上田早夕里:魚舟・獣舟

魚舟・獣舟 (光文社文庫)

魚舟・獣舟 (光文社文庫)

何らかのカタストロフによって陸地の半分が水没した世界を舞台にして、魚舟と獣舟と呼ばれる巨大で奇妙な生物と人間との関わりを描く表題作をはじめ、幽霊が目視できる用になってしまう病原菌に冒された世界を描く「くさびらの道」、人工知能の妄想を描く「饗応」、女の子を得体の知れない化けものに掠われてしまう「真朱の街」、ダイバーの自己愛的な感傷を人工珊瑚の成長に重ね合わせた「ブルーグラス」、そしてなにもかも管理された世界で育った少年のその後を描く「小鳥の墓」と、どこか退廃した未来の世界を描く中・短編集。

どこかで見たサイトで絶賛されていたので読んでみました。「火星ダークバラード」は読んだことがあるけれど、なにか陰惨な印象しか覚えておらず、どんな物語だったか、さっぱり思い出せない。本作も、全編を通じてなにか陰鬱な、ねっとりとした雰囲気が漂います。

基本的にはぼくはこういう種類の物語が得意ではないのだけれど、しかし本書は面白かった。「饗応」で見せる短編の切れ味の鋭さもさることながら、なにより「小鳥の墓」で見せつけられる、作者の作劇法の華麗さには、物語の陰惨な雰囲気をまったく感じさせない、曲芸の美しさのようなものを感じさせられました。確かに、これはすごい。

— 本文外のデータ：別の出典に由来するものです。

/-- A TUBE_NOTE carries Table 73 in 14 bytes and a BANK_NOTE Table 74 in 42, every number least significant byte first, and a READ of the
summary item shows the note's payload; a station's ATTN is asserted while a request is held whose enable is set, the facility's while
any bank request is held, and every one is released after power-on and bank reset (R162, R163). -/
def Obligations.NotesAndAttention : Prop :=
  ∀ (s : State) (t : TubeId),
    (let m := (s.note (.station t)).payload
      let x := s.tube t
      let byte := fun k => (m.getD k 0).toNat
      let word := fun k => byte k + 256 * byte (k + 1)
      (s.note (.station t)).code = 0x90 ∧ m.length = 14 ∧ byte 0 = t.num ∧
      byte 1 = (match x.mode with
        | .outOfService => 0
        | .settling _ => 1
        | .idle _ => 2
        | .idlePurge => 3
        | .running _ => 4
        | .held _ _ => 5
        | .aborting _ => 6) ∧
      byte 2 = (match x.mode with
        | .held .station _ => 1
        | .held .fault _ => 2
        | .held .invalid _ => 3
        | .held .bank _ => 4
        | _ => 0) ∧
      byte 3 = (match x.mode with
        | .running .notStarted | .held _ .notStarted => 1
        | .running .acquire | .held _ .acquire => 2
        | .running .prove | .held _ .prove => 3
        | .running .execute | .held _ .execute => 4
        | _ => 0) ∧
      word 4 = (match x.step with
        | none => 65535
        | some st => st.index % 65536) ∧
      byte 6 = x.loopLeft % 256 ∧ word 7 = x.events.toNat ∧ word 9 = x.setpoint / 10 % 65536 ∧
      word 11 = x.position % 65536 ∧
      byte 13 = (match x.lastFault with
        | none => 0
        | some f => f.kind.num) ∧
      s.readItem 0x80 (16 * t.num) = some m) ∧
    (let m := (s.note .facility).payload
      let byte := fun k => (m.getD k 0).toNat
      let word := fun k => byte k + 256 * byte (k + 1)
      (s.note .facility).code = 0x91 ∧ m.length = 42 ∧ byte 0 = (if s.monitor.latch then 1 else 0) ∧
      byte 1 = (if s.monitor.hold then 1 else 0) ∧
      (∀ h : Header, word (2 + 4 * h.num) + 65536 * word (4 + 4 * h.num) = s.grantSum h % 2 ^ 32 ∧
        word (18 + 4 * h.num) + 65536 * word (20 + 4 * h.num) = s.gas.capacity.get h % 2 ^ 32) ∧
      word 34 = s.power.budget % 65536 ∧ word 36 = s.commitment % 65536 ∧ word 38 = s.power.throttle % 65536 ∧
      byte 40 = s.bankEvents.toNat ∧ byte 41 = (if s.bankError.isSome then 1 else 0) ∧ s.readItem 0x90 0 = some m) ∧
    (s.attn (.station t) = true ↔
      ∃ k, k < 15 ∧ (s.tube t).events.getLsbD k = true ∧ (s.tube t).settings.enables.getLsbD k = true) ∧
    (s.attn .facility = true ↔ ∃ k, k < 7 ∧ s.bankEvents.getLsbD k = true) ∧
    (∀ p, ∃ u v, exec .powerOn s = .next u ∧ u.attn p = false ∧ exec .resetPin s = .next v ∧ v.attn p = false)

/-- The engine takes its oldest frame: an unknown CODE is refused UNKNOWN, a command of the other class NOT_OWNER, a
payload of another length BAD_VALUE, and a command's frame runs that command; CTS is raised when the queue becomes empty
(R156, R157). -/
def Obligations.CommandTakenIsJudged : Prop :=
  ∀ (s : State) (p : Port) (f : Frame) (rest : List Frame), s.jobs = [] → (s.port p).mayTake = true →
    (s.port p).queue = f :: rest →
    let v := s.setPort p { s.port p with queue := rest, cts := (s.port p).cts || decide (rest = []) }
    (codeClass? f.code.toNat = none →
      exec (.commandTaken p) s = .next (v.addReply p (refuseFrame f.code .unknown))) ∧
    (∀ k, codeClass? f.code.toNat = some k → k.allows p = false →
      exec (.commandTaken p) s = .next (v.addReply p (refuseFrame f.code .notOwner))) ∧
    (∀ k, codeClass? f.code.toNat = some k → k.allows p = true → parse? p f.code.toNat f.payload = none →
      exec (.commandTaken p) s = .next (v.addReply p (refuseFrame f.code .badValue))) ∧
    ∀ (i : Instr) (c : Cmd), i.asCmd = some (p, c) → c.wf p = true → f = c.frame →
      ((codeClass? c.code).any fun k => k.allows p) = true → exec (.commandTaken p) s = exec i v

/-! ### Refusals -/

/-- Refusals that change nothing else: a command of the other port class NOT_OWNER; in SETTLING every command of the tube's station but
SERVICE_OUT NOT_READY (R26, R157); a value of another length than its item's BAD_VALUE (R157, step 3); an item code that names no setting, read-only
items among them, or an index out of the item's range BAD_VALUE (R158, step 1; that the index of an item without one is 0 is the model's
reading, log entry 10); another tube's item, a tube item from SET_BANK or a bank item from SET_TUBE NOT_OWNER (R158, step 2); a tube number
above 3 BAD_VALUE (R157); SERVICE_IN of a SETTLING tube from the facility NOT_READY (R26); RESUME in RUNNING BAD_STATE (R31). -/
def Obligations.CommandsRefusedAtThePort : Prop :=
  (∀ (s : State) (i : Instr) (p : Port) (c : Cmd) (k : PortClass), s.jobs = [] → i.asCmd = some (p, c) →
    codeClass? c.code = some k → k.allows p = false →
      Answered i p (refuseFrame (BitVec.ofNat 8 c.code) .notOwner) s s) ∧
  (∀ (s : State) (i : Instr) (t : TubeId) (c : Cmd) (n : Nat), s.jobs = [] → (s.tube t).mode = .settling n →
    i.asCmd = some (.station t, c) → c.lengthOk (.station t) = true → c.isServiceOut = false →
    ((codeClass? c.code).any fun k => k.allows (.station t)) = true →
      Answered i (.station t) (refuseFrame (BitVec.ofNat 8 c.code) .notReady) s s) ∧
  ∀ (s : State), s.jobs = [] →
    (∀ (i : Instr) (p : Port) (bank : Bool) (item index : Nat) (vs : List Nat),
      i.asCmd = some (p, .set bank item index vs) → s.portSettling p = false →
      ((codeClass? (Cmd.set bank item index vs).code).any fun k => k.allows p) = true →
      let code : Byte := if bank then 0x20 else 0x0B
      (Cmd.lengthOk p (.set bank item index vs) = false → Answered i p (refuseFrame code .badValue) s s) ∧
      (Cmd.lengthOk p (.set bank item index vs) = true →
        ((item ∉ [0x10, 0x11, 0x12, 0x13, 0x14, 0x18, 0x19, 0x1A, 0x1B, 0x1C, 0x20, 0x21, 0x22, 0x23, 0x24, 0x25, 0x26, 0x27,
            0x28, 0x29, 0x2A, 0x2B, 0x2C, 0x2D, 0x40, 0x41, 0x42, 0x43, 0x44, 0x45, 0x46, 0x47, 0x48, 0x49, 0x4A, 0x4B, 0x4C,
            0x4D, 0x4E, 0x50, 0x51, 0x52, 0x53] ∨
          (item ∈ [0x10, 0x19] ∧ 4 ≤ index) ∨ (item = 0x1C ∧ 12 ≤ index) ∨ (item ∈ [0x23, 0x2A, 0x2B, 0x2C] ∧ 2 ≤ index) ∨
          (item ∈ [0x40, 0x41, 0x43, 0x44, 0x45, 0x46, 0x47, 0x48, 0x49, 0x4A, 0x4B, 0x4C, 0x4D, 0x4E] ∧
            (64 ≤ index ∨ index % 16 ≠ 0)) ∨
          (item = 0x42 ∧ (64 ≤ index ∨ 6 ≤ index % 16)) ∨ (item ∈ [0x50, 0x51, 0x52] ∧ (64 ≤ index ∨ 4 ≤ index % 16)) ∨
          (item = 0x53 ∧ (64 ≤ index ∨ 2 ≤ index % 16)) ∨ settingOf? item index = none) →
            Answered i p (refuseFrame code .badValue) s s) ∧
        ∀ x, settingOf? item index = some x →
          (x.owner = none ∧ bank = false ∨ x.owner ≠ none ∧ bank = true ∨
            ∃ t u, x.owner = some t ∧ p = .station u ∧ u ≠ t) →
            Answered i p (refuseFrame code .notOwner) s s)) ∧
    (∀ n, 4 ≤ n →
      Answered (.serviceIn .facility (some n)) .facility (refuseFrame 0x0A .badValue) s s ∧
      Answered (.serviceOut .facility (some n)) .facility (refuseFrame 0x09 .badValue) s s) ∧
    (∀ t n, (s.tube t).mode = .settling n →
      Answered (.serviceIn .facility (some t.num)) .facility (refuseFrame 0x0A .notReady) s s) ∧
    ∀ t ph, (s.tube t).mode = .running ph →
      Answered (.resume (.station t)) (.station t) (refuseFrame 0x06 .badState) s s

このような、退廃した未来を描いたものとしては、椎名誠氏の「アド・バード」や貴志祐介氏の「新世界より」などが思い出されますが、本書はそのどれよりも暗い。そして、どれよりも救いが無いような気がします。しかし、作者はきっとこのような救いの無い世界を書くことが、楽しくてたまらないのではないか、と文字を追いかけながら感じさせられました。だって、読んでいて楽しいですからね。あんまり暗い気分の時にはおすすめしませんが、帯に書かれた「SF史に永遠に刻まれる大傑作!」とのことばは、あながち大げさでもないような気がします。もっと品良く表現できなかったか、残念なくらい。